Can you suggest some correct ordering for builtin MiddleWare classes (assuming we enable all of them) and — most importantly — explain WHY one goes before/after other ones?
here's the list, with the info from docs I managed to find:
UpdateCacheMiddleware
Before those that modify 'Vary:' SessionMiddleware, GZipMiddleware, LocaleMiddleware
GZipMiddleware
Before any MW that may change or use the response body
After UpdateCacheMiddleware: Modifies 'Vary:'
ConditionalGetMiddleware
Before CommonMiddleware: uses its 'Etag:' header when USE_ETAGS=True
SessionMiddleware
After UpdateCacheMiddleware: Modifies 'Vary:'
Before TransactionMiddleware: we don't need transactions here
LocaleMiddleware, One of the topmost, after SessionMiddleware, CacheMiddleware
After UpdateCacheMiddleware: Modifies 'Vary:'
After SessionMiddleware: uses session data
CommonMiddleware
Before any MW that may change the response (it calculates ETags)
After GZipMiddleware so it won't calculate an E-Tag on gzipped contents
Close to the top: it redirects when APPEND_SLASH or PREPEND_WWW
CsrfViewMiddleware
Before any view middleware that assumes that CSRF attacks have been dealt with
AuthenticationMiddleware
After SessionMiddleware: uses session storage
MessageMiddleware
After SessionMiddleware: can use Session-based storage
XViewMiddleware
TransactionMiddleware
After MWs that use DB: SessionMiddleware (configurable to use DB)
All *CacheMiddleWare is not affected (as an exception: uses own DB cursor)
FetchFromCacheMiddleware
After those those that modify 'Vary:' if uses them to pick a value for cache hash-key
After AuthenticationMiddleware so it's possible to use CACHE_MIDDLEWARE_ANONYMOUS_ONLY
FlatpageFallbackMiddleware
Bottom: last resort
Uses DB, however, is not a problem for TransactionMiddleware (yes?)
RedirectFallbackMiddleware
Bottom: last resort
Uses DB, however, is not a problem for TransactionMiddleware (yes?)

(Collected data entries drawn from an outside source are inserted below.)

/-- The requests of the rack (R619 to R623): the endpoint answers while a Shepherd is active, keeps its addresses, reads its sensors,
holds at most one event of a sensor in 100 ms, relays the management channels, and takes a firmware image in the order of its update;
the codes of the standards it names are the model's (log entry 41). -/
def Obligations.RackRequests : Prop :=
  ∀ (s : State),
    let b0 := s.body
    let r0 := b0.rack
    let on := shepherdActive b0 = true
    let told := fun c w ws (r : Rack) => Runs c s [.sent, .rack] (fun b => b.sent = .response w ws :: b0.sent ∧ b.rack = r)
    let same := fun c => Runs c s [] (fun b => b = b0)
    let v := fun n => ((slotImage b0 n).map versionOf).getD 0
    let run := getF b0 R.SHP_FW_SLOTS.running_slot 0
    let enters := fun u => { r0 with updateWas := r0.update, update := u }
    let idle := r0.update = .idle
    (¬ on → ∀ a a' bs fl, ∀ c ∈ [Instr.mailboxExchange a bs, .setEndpointId a a', .getEndpointId, .getEndpointUuid, .getMctpVersionSupport a,
        .getMessageTypeSupport, .gettid, .settid a, .getpldmversion a, .getpldmtypes, .getpldmcommands a, .getpdrrepositoryinfo, .getpdr a,
        .getsensorreading a, .getstatesensorreadings a, .seteventreceiver a a', .platformEventAck, .pldmEventHoldoff a, .querydeviceidentifiers,
        .getfirmwareparameters, .requestupdate, .passcomponenttable a, .updatecomponent a a', .firmwareDataReceive bs, .activatefirmware fl,
        .getstatus, .cancelupdatecomponent, .cancelupdate], same c)
      ∧ (∀ a n, (i3cOn b0 = true → r0.i3c = none →
            Runs (.entdaa n) s [.rack] (fun b => b.rack = { r0 with i3c := some n })
            ∧ (a = 0x50 + getF b0 R.GBL_SLOT.slot 0 → Runs (.setdasa a n) s [.rack] (fun b => b.rack = { r0 with i3c := some n })))
          ∧ (i3cOn b0 = false ∨ r0.i3c.isSome = true → same (.entdaa n) ∧ same (.setdasa a n))
          ∧ (a ≠ 0x50 + getF b0 R.GBL_SLOT.slot 0 → same (.setdasa a n)))
      ∧ (on → (∀ ch req, (1 < ch → told (.mailboxExchange ch req) "MAILBOX_EXCHANGE" [ch, 2] r0)
            ∧ (ch ≤ 1 → getF b0 R.MBX_STATUS.state (16 + ch) = 1 ∨ getF b0 R.MBX_STATUS.state (16 + ch) = 2 →
                told (.mailboxExchange ch req) "MAILBOX_EXCHANGE" [ch, 4] r0)
            ∧ (ch ≤ 1 → getF b0 R.MBX_STATUS.state (16 + ch) = 0 ∨ getF b0 R.MBX_STATUS.state (16 + ch) = 3 →
                Runs (.mailboxExchange ch req) s [.host, .regs] (fun b => getF b R.MBX_STATUS.state (16 + ch) = 1
                  ∧ b.host.doorbells = b0.host.doorbells ++ [16 + ch]
                  ∧ ∀ i, i < 4096 → i < req.length → reqBytes b (16 + ch) i 1 = [req.getD i 0])))
        ∧ (∀ op e, (op < 2 → 8 ≤ e → e < 255 → told (.setEndpointId op e) "SET_ENDPOINT_ID" [0, 0, e, 0] { r0 with eid := e })
            ∧ (2 ≤ op ∨ e < 8 ∨ 255 ≤ e → told (.setEndpointId op e) "SET_ENDPOINT_ID" [2] r0))
        ∧ told .getEndpointId "GET_ENDPOINT_ID" [0, r0.eid, 0, 0] r0
        ∧ told .getEndpointUuid "GET_ENDPOINT_UUID" (0 :: Config.endpointUuid.map (·.toNat)) r0
        ∧ (∀ ty, told (.getMctpVersionSupport ty) "GET_MCTP_VERSION_SUPPORT" (if ty = 0 ∨ ty = 0xFF then [0, 1, 0xF1, 0xF3, 0xF0, 0]
            else if ty = 1 ∨ ty = 5 then [0, 1, 0xF1, 0xF0, 0xF0, 0] else [0x80]) r0)
        ∧ told .getMessageTypeSupport "GET_MESSAGE_TYPE_SUPPORT" [0, 3, 0, 1, 5] r0)
      ∧ (on → told .gettid "GETTID" [0, r0.tid] r0 ∧ told .getpldmtypes "GETPLDMTYPES" [0, 0x25, 0, 0, 0, 0, 0, 0, 0x80] r0
        ∧ (∀ n, (1 ≤ n → n < 255 → told (.settid n) "SETTID" [0] { r0 with tid := n }) ∧ (n = 0 ∨ 255 ≤ n → told (.settid n) "SETTID" [2] r0)
          ∧ (n ∉ [0, 2, 5, 0x3F] → told (.getpldmversion n) "GETPLDMVERSION" [0x83] r0 ∧ told (.getpldmcommands n) "GETPLDMCOMMANDS" [0x83] r0)
          ∧ (∀ w, pldmVersion n = some w → told (.getpldmversion n) "GETPLDMVERSION" [0, w] r0 ∧ told (.getpldmcommands n) "GETPLDMCOMMANDS"
              (0 :: (leBytes 32 ((pldmCommands n).foldl (fun a c => a + 2 ^ c) 0)).map (·.toNat)) r0))
        ∧ told .getpdrrepositoryinfo "GETPDRREPOSITORYINFO" [0, 0, 11, Config.rackWord 3 0, Config.rackWord 3 1] r0
        ∧ told (.getpdr 0) "GETPDR" [0, 2, 1, 2, 1, Config.rackWord 4 1] r0
        ∧ (∀ h, (11 < h → told (.getpdr h) "GETPDR" [0x82] r0) ∧ (h = 11 → told (.getpdr h) "GETPDR" [0, 0, h, 4, h, Config.rackWord 4 h] r0)
          ∧ (1 ≤ h → h < 11 → told (.getpdr h) "GETPDR" [0, h + 1, h, if h ≤ 8 then 2 else 4, h, Config.rackWord 4 h] r0))
        ∧ (∀ id, (1 ≤ id → id ≤ 8 → told (.getsensorreading id) "GETSENSORREADING" [0, 0, uint 32 (numericSensor b0 id)] r0)
          ∧ (id = 0 ∨ 8 < id → told (.getsensorreading id) "GETSENSORREADING" [0x80] r0)
          ∧ (9 ≤ id → id ≤ 11 → told (.getstatesensorreadings id) "GETSTATESENSORREADINGS" [0, 1, 0,
              (if id = 9 then power b0 else if id = 10 then runState b0 else r0.drain) + 1, (sensor b0 id).previous + 1] r0)
          ∧ (id < 9 ∨ 11 < id → told (.getstatesensorreadings id) "GETSTATESENSORREADINGS" [0x80] r0)
          ∧ ((sensor b0 id).holding = false → same (.pldmEventHoldoff id))
          ∧ ((sensor b0 id).holding = true → (∀ c e, (sensor b0 id).waiting = some c → r0.receiver = some e →
              Runs (.pldmEventHoldoff id) s [.sent, .rack] (fun b => b.rack.events = r0.events + 1 ∧ (sensor b id).holding = true
                ∧ (sensor b id).waiting = none
                ∧ b.sent = .response "PLATFORM_EVENT_MESSAGE" [e, id, c + 1, (sensor b0 id).previous + 1] :: b0.sent))
            ∧ ((sensor b0 id).waiting = none ∨ r0.receiver = none → Runs (.pldmEventHoldoff id) s [.rack] (fun b =>
              sensor b id = { sensor b0 id with holding := false, waiting := none }))))
        ∧ (∀ en e, (en = 0 → told (.seteventreceiver en e) "SETEVENTRECEIVER" [0] { r0 with receiver := none, events := 0 })
          ∧ (en = 1 → 8 ≤ e → e < 255 → told (.seteventreceiver en e) "SETEVENTRECEIVER" [0] { r0 with receiver := some e })
          ∧ (en = 1 → e < 8 ∨ 255 ≤ e → told (.seteventreceiver en e) "SETEVENTRECEIVER" [2] r0)
          ∧ (2 ≤ en → told (.seteventreceiver en e) "SETEVENTRECEIVER" [0x81] r0))
        ∧ Runs .platformEventAck s [.rack] (fun b => b.rack = { r0 with events := r0.events - 1 }))
      ∧ (on → told .querydeviceidentifiers "QUERYDEVICEIDENTIFIERS" [0, Config.rackWord 5 0, Config.rackWord 5 1] r0
        ∧ told .getfirmwareparameters "GETFIRMWAREPARAMETERS" [0, Config.rackWord 6 0, 1, 0x6180, v run, v (1 - run)] r0
        ∧ told .getstatus "GETSTATUS" [0, r0.update.code, r0.updateWas.code] r0
        ∧ (let staging := (List.range 18).any (fun m => ((mbx b0 m).taken.map (fun t => t.opcode == 0x0801 || t.opcode == 0x0802)).getD false) = true
             ∨ trialOn b0 = true ∨ b0.trust.deferred = true
           (¬ idle → told .requestupdate "REQUESTUPDATE" [0x81] r0) ∧ (idle → staging → told .requestupdate "REQUESTUPDATE" [0x8E] r0)
             ∧ (∀ m t, ¬ idle → let busy := fun c => RunsS c s (fun u => Refused m t 1 none 5 u.body ∧ u.body.rack = r0 ∧ u.body.trust = b0.trust)
               (Asked m 0x0801 t b0 → busy (.fwStage m))
                 ∧ (Asked m 0x0802 t b0 → (t.body.getD 0 0).toNat = 0 → busy (.fwActivateDeferred m))
                 ∧ (Asked m 0x0802 t b0 → (t.body.getD 0 0).toNat = 1 → busy (.fwActivateNow m)))
             ∧ (idle → ¬ staging → told .requestupdate "REQUESTUPDATE" [0, 0, 0] (enters .learn)))
        ∧ (∀ comp size, (idle → told (.passcomponenttable comp) "PASSCOMPONENTTABLE" [0x80] r0
              ∧ told (.updatecomponent comp size) "UPDATECOMPONENT" [0x80] r0)
          ∧ (¬ idle → r0.update ≠ .learn → told (.passcomponenttable comp) "PASSCOMPONENTTABLE" [0x84] r0)
          ∧ (r0.update = .learn → comp = 0x6180 → told (.passcomponenttable comp) "PASSCOMPONENTTABLE" [0, 0, 0] (enters .ready))
          ∧ (r0.update = .learn → comp ≠ 0x6180 → told (.passcomponenttable comp) "PASSCOMPONENTTABLE" [0, 1, Config.rackWord 7 0] r0)
          ∧ (¬ idle → r0.update ≠ .ready → told (.updatecomponent comp size) "UPDATECOMPONENT" [0x84] r0)
          ∧ (r0.update = .ready → comp ≠ 0x6180 ∨ size = 0 ∨ 12582912 < size →
              told (.updatecomponent comp size) "UPDATECOMPONENT" [0, 1, Config.rackWord 7 1] r0)
          ∧ (r0.update = .ready → comp = 0x6180 → size ≠ 0 → size ≤ 12582912 → Runs (.updatecomponent comp size) s [.sent, .rack] (fun b =>
              b.rack = { enters .download with size := size, image := [], applied := false }
                ∧ b.sent = .response "REQUEST_FIRMWARE_DATA" [0, 512] :: .response "UPDATECOMPONENT" [0, 0, 0] :: b0.sent)))
        ∧ (∀ data, let got := r0.image ++ (data.take 512).take (r0.size - r0.image.length)
          let done := .response "TRANSFER_COMPLETE" [0] :: b0.sent
          let good := headerOk got r0.size = true ∧ imageFails b0 (got.take (bfield got 8 4)) true = none
          (r0.update ≠ .download → same (.firmwareDataReceive data))
            ∧ (r0.update = .download → got.length < r0.size →
              told (.firmwareDataReceive data) "REQUEST_FIRMWARE_DATA" [got.length, 512] { r0 with image := got })
            ∧ (r0.update = .download → r0.size ≤ got.length → ¬ good → Runs (.firmwareDataReceive data) s [.sent, .rack] (fun b =>
              b.rack.update = .verify ∧ b.rack.applied = r0.applied ∧ b.sent = .response "VERIFY_COMPLETE" [1] :: done))
            ∧ (r0.update = .download → r0.size ≤ got.length → good → Runs (.firmwareDataReceive data) s [.sent, .rack, .trust, .regs] (fun b =>
              b.rack.update = .ready ∧ b.rack.applied = true ∧ slotImage b (1 - run) = some (imageOf got)
                ∧ b.sent = .response "APPLY_COMPLETE" [0] :: .response "VERIFY_COMPLETE" [0] :: done)))
        ∧ (∀ self, (idle → told (.activatefirmware self) "ACTIVATEFIRMWARE" [0x80] r0)
          ∧ (¬ idle → r0.update ≠ .ready → told (.activatefirmware self) "ACTIVATEFIRMWARE" [0x84] r0)
          ∧ (r0.update = .ready → r0.applied = false → told (.activatefirmware self) "ACTIVATEFIRMWARE" [0x85] r0))
        ∧ (r0.update = .ready → r0.applied = true →
            Runs (.activatefirmware false) s [.sent, .rack, .trust] (fun b => b.trust = { b0.trust with nextTrial := true } ∧ b.rack.update = .idle
              ∧ b.sent = .response "ACTIVATEFIRMWARE" [0, Config.rackWord 8 0] :: b0.sent)
            ∧ (standbySh b0 = none → Runs (.activatefirmware true) s [.sent, .rack, .trust, .regs] (fun b =>
              b.trust = { b0.trust with deferred := true } ∧ b.rack.update = .idle))
            ∧ (standbySh b0 ≠ none → RunsS (.activatefirmware true) s (fun u => trialOn u.body = true
              ∧ getF u.body R.SHP_FW_SLOTS.trial_slot 0 = (1 - run) % 2 ^ R.SHP_FW_SLOTS.trial_slot.width)))
        ∧ (idle → told .cancelupdate "CANCELUPDATE" [0x80] r0 ∧ told .cancelupdatecomponent "CANCELUPDATECOMPONENT" [0x80] r0)
        ∧ (¬ idle → told .cancelupdate "CANCELUPDATE" [0, 0, 0] { enters .idle with image := [], applied := false })
        ∧ (r0.update = .learn ∨ r0.update = .ready → told .cancelupdatecomponent "CANCELUPDATECOMPONENT" [0x84] r0)
        ∧ (¬ idle → r0.update ≠ .learn → r0.update ≠ .ready →
            told .cancelupdatecomponent "CANCELUPDATECOMPONENT" [0] { enters .ready with image := [] }))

(I will add suggestions to this list to collect all of them in one place)
The most difficult part is that you have to consider both directions at the same time when setting the order. I would say that's a flaw in the design and I personally would opt for a separate request and response middleware order (so you wouldn't need hacks like FetchFromCacheMiddleware and UpdateCacheMiddleware).
But... alas, it's this way right now.
Either way, the idea of it all is that your request passes through the list of middlewares in top-down order for process_request and process_view. And it passes your response through process_response and process_exception in reverse order.
With UpdateCacheMiddleware this means that any middleware that changes the Vary headers in the HTTP request should come before it. If you change the order here than it would be possible for some user to get a cached page for some other user.
How can you find out if the Vary header is changed by a middleware? You can either hope that there are docs available, or simply look at the source. It's usually quite obvious :)
One tip that can save your hair is to put TransactionMiddleware in such place on the list, in which it isn't able to rollback changes commited to the database by other middlewares, which changes should be commited no matter if view raised an exception or not.